É exatamente por isso que a expressão “blindagem” deixa de fazer sentido. Até aqui, a RDC 660 operava com uma espécie de estabilidade de fato: consolidou-se, ganhou escala, tornou-se previsível e passou a ser tratada, por muitos agentes, como um eixo estrutural de acesso.

 

A partir do momento em que o voto oficial aponta a necessidade de revisão urgente do regime excepcional, essa estabilidade se transforma em risco regulatório, porque o próprio regulador afirma que o desenho precisa ser redesenhado para eliminar a distorção.

 

O ambiente institucional reforça essa pressão. A revisão do marco da RDC 327 foi aprovada “na mesma reunião” em que a Anvisa deliberou sobre regras ligadas ao cumprimento de decisão do STJ, e a comunicação oficial da Agência mostra que o tema está inserido em uma agenda de reorganização normativa mais ampla.

 

Tribunal espera regulamentação pelo Estado

Em paralelo, o Superior Tribunal de Justiça estabeleceu um cronograma que exige resposta do Estado brasileiro para regulamentação do cultivo medicinal, com prazo prorrogado até 31 de março de 2026 para que a União cumpra a determinação. Ainda que sejam trilhas distintas (regulação sanitária de produtos e regulação de cultivo), o efeito sistêmico é convergente: a excepcionalidade tende a perder espaço à medida que o Estado é compelido a estruturar um regime mais completo e coerente.

 

A leitura correta, portanto, não é a de ruptura, mas a de transição. A RDC 660 continua sendo um caminho juridicamente válido. Entretanto, o discurso oficial da Anvisa agora formalizado no voto do processo da RDC 327 produz um efeito prático direto: a operação jurídica e assistencial baseada na RDC 660 precisa ser requalificada como excepcionalidade genuína, com justificativa robusta e documentação compatível com o caráter transitório do arranjo.

 

Em um sistema que declara a necessidade de revisão, a postura defensiva mais sólida é tratar cada caso como um caso que precisa demonstrar, de modo verificável, porque o regime regulado não atende adequadamente naquela situação concreta.

 

Essa requalificação tem impacto imediato na advocacia e na governança de operações que assistem pacientes.

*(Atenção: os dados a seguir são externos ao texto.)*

-- ==== Sys2Proof/Machine/Core.lean ====
section
/-! DEFINITION. The machine behind the host's interface. -/

def Sys2Proof.core : Host.Core :=
  { State := Sys2Proof.Machine.State, Fault := Sys2Proof.Machine.Fault,
    Refusal := Sys2Proof.Machine.Refusal, step := Sys2Proof.Machine.step,
    reset := Sys2Proof.Machine.State.reset }
end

Se o regulador afirma, em documento oficial, que existe assimetria entre o produto autorizado e o produto importado excepcionalmente, o contencioso e o consultivo precisam antecipar o que virá: a tendência de a revisão da RDC 660 buscar maior alinhamento com critérios de segurança sanitária e coerência do sistema.

 

Não se trata de adivinhação; trata-se de inferência regulatória a partir da motivação expressa no próprio voto: reduzir distorções, compatibilizar regimes e recuperar a centralidade do caminho institucional de autorização.

 

Proteção do paciente e da continuidade terapêutica

Nesse contexto, o eixo estratégico não é “defender a 660 como direito adquirido”, porque normas sanitárias não operam sob essa lógica patrimonial. O eixo é proteger o caso concreto, proteger a prescrição, proteger a continuidade terapêutica e reduzir a vulnerabilidade do paciente e do prescritor diante de um ambiente que explicitamente entrou em revisão.

 

A legalidade da importação, hoje, está na norma vigente; a legitimidade material, amanhã, dependerá cada vez mais da qualidade da documentação clínica e da adequação do uso da excepcionalidade ao seu fundamento.

 

A revisão da RDC 327, portanto, não é apenas um ajuste técnico do regime de produtos autorizados; ela é o marco que torna pública, documentada e inevitável uma agenda: o redesenho da RDC 660.

 

A importação excepcional não acabou, mas perdeu a blindagem institucional que lhe permitia ser tratada como uma via estável e “normal”. A partir daqui o debate deixa de ser “se” a 660 será ajustada e passa a ser “como” ela será ajustada e quem atua no setor que se prepare para operar com técnica, evidência e coerência regulatória, porque é esse o idioma que o regulador escolheu falar.